Among the delights from the 20-year old airborne charmer were the following verbal emissions:
- "If you wanna square up to me bro, then bring it and I will f*cking fight you."
- "I am going to f*cking kill you."
- "I will f*cking rip through you."
- "I will f*cking own anyone on this flight; they are f*cking peasants."

According to gossip-monging website TMZ, witnesses told officials that Hilton grabbed a flight attendant's shirt and informed him, "I could get you all fired in five minutes. I know your boss. My father will pay this out. He has done it before. Dad paid $300k last time." The sleepy little lamb then passed out, which was a cue for flight staff to promptly handcuff him to the seat. Reports say he was so out of control and aggressive that children (peasant children, presumably) on the flight were crying.

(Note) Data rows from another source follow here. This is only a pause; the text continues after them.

@[simp] theorem advanceCtr_cfg : (advanceCtr s).cfg = s.cfg := rfl
@[simp] theorem advanceCtr_status : (advanceCtr s).status = s.status.afterCounter s.ctr := rfl
@[simp] theorem advanceCtr_pending : (advanceCtr s).pending = s.pending := rfl
@[simp] theorem advanceCtr_din : (advanceCtr s).din = s.din := rfl
@[simp] theorem advanceCtr_dinTag : (advanceCtr s).dinTag = s.dinTag := rfl
@[simp] theorem advanceCtr_dout : (advanceCtr s).dout = s.dout := rfl
@[simp] theorem advanceCtr_doutTag : (advanceCtr s).doutTag = s.doutTag := rfl
@[simp] theorem advanceCtr_ctr : (advanceCtr s).ctr = s.ctr + 1#64 := rfl
@[simp] theorem advanceCtr_key : (advanceCtr s).key = s.key := rfl
@[simp] theorem advanceCtr_sk : (advanceCtr s).sk = s.sk := rfl
@[simp] theorem advanceCtr_dinUnwritten : (advanceCtr s).dinUnwritten = s.dinUnwritten := rfl
@[simp] theorem advanceCtr_dinTagUnwritten : (advanceCtr s).dinTagUnwritten = s.dinTagUnwritten := rfl
@[simp] theorem advanceCtr_doutTagUnwritten : (advanceCtr s).doutTagUnwritten = s.doutTagUnwritten := rfl
@[simp] theorem advanceCtr_schedule : (advanceCtr s).schedule = s.schedule := rfl
@[simp] theorem advanceCtr_reads : (advanceCtr s).reads = s.reads := rfl
@[simp] theorem advanceCtr_errLog : (advanceCtr s).errLog = s.errLog := rfl
@[simp] theorem advanceCtr_runFault : (advanceCtr s).runFault = s.runFault := rfl
@[simp] theorem advanceCtr_freeCtr : (advanceCtr s).freeCtr = s.freeCtr := rfl

@[simp] theorem putTag_cfg (t : Tag) : (putTag t s).cfg = s.cfg := rfl
@[simp] theorem putTag_status (t : Tag) : (putTag t s).status = s.status.afterTag t := rfl
@[simp] theorem putTag_pending (t : Tag) : (putTag t s).pending = s.pending := rfl
@[simp] theorem putTag_din (t : Tag) : (putTag t s).din = s.din := rfl
@[simp] theorem putTag_dinTag (t : Tag) : (putTag t s).dinTag = s.dinTag := rfl
@[simp] theorem putTag_dout (t : Tag) : (putTag t s).dout = s.dout := rfl
@[simp] theorem putTag_doutTag (t : Tag) : (putTag t s).doutTag = t := rfl
@[simp] theorem putTag_ctr (t : Tag) : (putTag t s).ctr = s.ctr := rfl
@[simp] theorem putTag_key (t : Tag) : (putTag t s).key = s.key := rfl
@[simp] theorem putTag_sk (t : Tag) : (putTag t s).sk = s.sk := rfl
@[simp] theorem putTag_dinUnwritten (t : Tag) : (putTag t s).dinUnwritten = s.dinUnwritten := rfl
@[simp] theorem putTag_dinTagUnwritten (t : Tag) : (putTag t s).dinTagUnwritten = s.dinTagUnwritten := rfl
@[simp] theorem putTag_doutTagUnwritten (t : Tag) : (putTag t s).doutTagUnwritten = false := rfl
@[simp] theorem putTag_schedule (t : Tag) : (putTag t s).schedule = s.schedule := rfl
@[simp] theorem putTag_reads (t : Tag) : (putTag t s).reads = s.reads := rfl
@[simp] theorem putTag_errLog (t : Tag) : (putTag t s).errLog = s.errLog := rfl
@[simp] theorem putTag_runFault (t : Tag) : (putTag t s).runFault = s.runFault := rfl
@[simp] theorem putTag_freeCtr (t : Tag) : (putTag t s).freeCtr = s.freeCtr := rfl
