-- ==== Sys2Proof/Laws/Ops.lean ====
section
/-! SUPPORT. One lemma per shared operation that says everything it can do. -/

namespace Sys2Proof.Machine

theorem firstFailing_none_iff (cs : List Check) (s : State) :
    firstFailing cs s = none ↔ ∀ c ∈ cs, c.fails s = false := by
  induction cs with
  | nil => simp [firstFailing]
  | cons c cs ih => simp only [firstFailing]; split <;> simp_all

/-- The error raised is the code of a check of the list that fails, and every check before it passes (R247). -/
theorem firstFailing_some {cs : List Check} {s : State} {e : ErrCode} (h : firstFailing cs s = some e) :
    ∃ pre c post, cs = pre ++ c :: post ∧ (∀ d ∈ pre, d.fails s = false) ∧ c.fails s = true ∧ c.code = e := by
  induction cs with
  | nil => simp [firstFailing] at h
  | cons c cs ih =>
    simp only [firstFailing] at h
    split at h
    · exact ⟨[], c, cs, rfl, by simp, ‹_›, by simpa using h⟩
    · obtain ⟨pre, d, post, rfl, hp, hd, he⟩ := ih h
      exact ⟨c :: pre, d, post, rfl, by simp_all, hd, he⟩

theorem guarded_of_pass {cs : List Check} {f : State → State} {s : State} (h : firstFailing cs s = none) :
    guarded cs f s = f s := by simp [guarded, h]

theorem guarded_of_fail {cs : List Check} {f : State → State} {s : State} {e : ErrCode}
    (h : firstFailing cs s = some e) : guarded cs f s = raiseErr e s := by simp [guarded, h]

/-- A checked command is refused with the first failing check's error, or performed (R225, R245). -/
theorem guarded_cases (cs : List Check) (f : State → State) (s : State) :
    (∃ e, firstFailing cs s = some e ∧ guarded cs f s = raiseErr e s) ∨
      (firstFailing cs s = none ∧ guarded cs f s = f s) := by
  cases h : firstFailing cs s with
  | none => exact .inr ⟨rfl, guarded_of_pass h⟩
  | some e => exact .inl ⟨e, rfl, guarded_of_fail h⟩

theorem unlessErr_of_none {f : State → State} {s : State} (h : s.status.err = none) : unlessErr f s = f s := by
  simp [unlessErr, h]

theorem unlessErr_of_some {f : State → State} {s : State} (h : s.status.err ≠ none) : unlessErr f s = s := by
  cases he : s.status.err <;> simp_all [unlessErr]

/-- A command is ignored while ERR is not 0, and otherwise goes on to its checks (R246). -/
theorem unlessErr_cases (f : State → State) (s : State) :
    (s.status.err ≠ none ∧ unlessErr f s = s) ∨ (s.status.err = none ∧ unlessErr f s = f s) := by
  by_cases h : s.status.err = none
  · exact .inr ⟨h, unlessErr_of_none h⟩
  · exact .inl ⟨h, unlessErr_of_some h⟩

/-- A command behind its checks: ignored, refused with one error, or performed (R225, R246, R247). -/
theorem checked_cases (cs : List Check) (f : State → State) (s : State) :
    (s.status.err ≠ none ∧ unlessErr (guarded cs f) s = s) ∨
      (s.status.err = none ∧ ∃ e, firstFailing cs s = some e ∧ unlessErr (guarded cs f) s = raiseErr e s) ∨
      (s.status.err = none ∧ (∀ c ∈ cs, c.fails s = false) ∧ unlessErr (guarded cs f) s = f s) := by
  rcases unlessErr_cases (guarded cs f) s with ⟨he, h⟩ | ⟨he, h⟩
  · exact .inl ⟨he, h⟩
  · rcases guarded_cases cs f s with ⟨e, hf, hg⟩ | ⟨hf, hg⟩
    · exact .inr (.inl ⟨he, e, hf, h.trans hg⟩)
    · exact .inr (.inr ⟨he, (firstFailing_none_iff cs s).1 hf, h.trans hg⟩)

/-- What the core does with a word that is no command (R225). -/
theorem illegalWord_cases (s : State) :
    (s.status.err ≠ none ∧ illegalWord s = s) ∨ (s.status.err = none ∧ illegalWord s = raiseErr .illegal s) :=
  unlessErr_cases _ s

end Sys2Proof.Machine
end

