theorem emptiesWithin_one (hstep : step s = .next t) (hempty : t.pending = none) : EmptiesWithin 1 s :=
  ⟨1, t, le_rfl, nextEvents_succ 0 hstep, hempty⟩

theorem emptiesWithin_succ {n : Nat} (hstep : step s = .next t) (h : EmptiesWithin n t) : EmptiesWithin (n + 1) s := by
  obtain ⟨m, u, hm, hrun, hempty⟩ := h
  exact ⟨m + 1, u, Nat.succ_le_succ hm, (nextEvents_succ m hstep).trans hrun, hempty⟩

/-- The core's turn leaves PENDING empty, whatever it did with the word (R225). -/
theorem exists_coreStep_pending (s : State) : ∃ t, coreStep s = .next t ∧ t.pending = none := by
  obtain ⟨t, ht, ⟨hnone, rfl⟩ | ⟨v, -, ⟨e, -, rfl⟩ | ⟨i, u, -, -, -, rfl⟩⟩⟩ := coreStep_cases s
  · exact ⟨t, ht, hnone⟩
  · exact ⟨_, ht, rfl⟩
  · exact ⟨_, ht, rfl⟩

theorem emptiesWithin_of_core {es : List Event} (hs : s.schedule = .core :: es ∨ (s.schedule = [] ∧ es = [])) :
    EmptiesWithin 1 s := by
  obtain ⟨t, ht, hempty⟩ := exists_coreStep_pending { s with schedule := es }
  exact emptiesWithin_one ((step_of_core hs).trans ht) hempty

/-- A WAIT with BUSY = 1 comes to the core's turn: each read lists a WAIT with one read less, and the last the turn. -/
theorem emptiesWithin_wait {polls : Nat} {es : List Event} (hs : s.schedule = .wait polls :: es)
    (hbusy : s.status.busy = true) : EmptiesWithin (polls + 2) s := by
  induction polls generalizing s with
  | zero =>
    exact emptiesWithin_succ (step_of_wait hs)
      (emptiesWithin_of_core (es := .wait 0 :: es) (.inl (by simp [hbusy, waitEvents])))
  | succ n ih => exact emptiesWithin_succ (step_of_wait hs) (ih (by simp [hbusy, waitEvents]) hbusy)

theorem schedule_hostWrite (idx : RegIndex) (v : Word) (s : State) : (hostWrite idx v s).schedule = s.schedule := by
  rcases hostWrite_cases idx v s with ⟨-, hw | hw | hw⟩ | hw | hw <;> simp [hw]

theorem schedule_readEvent (idx : RegIndex) (s : State) : (readEvent idx s).schedule = s.schedule := by
  rcases hostRead_cases idx s with hr | hr | ⟨u, c, hr | hr | ⟨b, -, hr | hr⟩⟩ <;> simp [readEvent, hr]

/-- The event listed first empties the latch in its own steps, or is over in one and leaves the rest of the list. -/
theorem emptiesWithin_or_next {e : Event} {es : List Event} (hs : s.schedule = e :: es) :
    EmptiesWithin (eventSteps e) s ∨ ∃ t, step s = .next t ∧ t.schedule = es := by
  cases e with
  | write idx v => exact .inr ⟨_, step_of_event hs, schedule_hostWrite idx v { s with schedule := es }⟩
  | read idx => exact .inr ⟨_, step_of_event hs, schedule_readEvent idx { s with schedule := es }⟩
  | core => exact .inl (emptiesWithin_of_core (.inl hs))
  | rst => exact .inl (emptiesWithin_one (step_of_event hs) rfl)
  | wait polls =>
    cases hbusy : s.status.busy with
    | false => exact .inr ⟨_, step_of_wait hs, by simp [hbusy]⟩
    | true => exact .inl (emptiesWithin_wait hs hbusy)

theorem one_le_eventSteps (e : Event) : 1 ≤ eventSteps e := by
  cases e <;> simp [eventSteps]

/-- From every state the latch is empty within the steps of the listed events and one more, the core's by default. -/
theorem emptiesWithin_schedule (es : List Event) (hs : s.schedule = es) :
    EmptiesWithin ((es.map eventSteps).sum + 1) s := by
  induction es generalizing s with
  | nil => exact emptiesWithin_of_core (.inr ⟨hs, rfl⟩)
  | cons e es ih =>
    have hone := one_le_eventSteps e
    rw [List.map_cons, List.sum_cons]
    rcases emptiesWithin_or_next hs with hempty | ⟨t, hstep, hrest⟩
    · exact emptiesWithin_mono (by omega) hempty
    · exact emptiesWithin_mono (by omega) (emptiesWithin_succ hstep (ih hrest))

end Latch

/-- Settles O51: by induction over the listed events; with none left, or at the first turn of the core, the latch is
freed. -/
theorem latchEmptiesInTheEnd : Obligations.LatchEmptiesInTheEnd := by
  intro s _ steps
  have hsteps : steps = eventSteps := by
    funext e
    cases e <;> rfl
  rw [hsteps]
  exact emptiesWithin_schedule s.schedule rfl

end Sys2Proof.Machine
end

Recalling the 2002 protests of similarly wealthy flier Peter Buck (of REM fame), a rogue sleeping pill was allegedly the culprit, these little air-rage-bombs apparently the bane of celebrity flying. Buck famously attacked the flight crew on his flight with yoghurt (did any newspapers at the time go with the headline 'Everybody (yog)Hurts"? and if not, WHY not?). Presumably the HIlton millions will keep young Conrad out of official legal trouble, though as to his claims that he "buried" the flight attendants? Sure you did, bro...sure you did.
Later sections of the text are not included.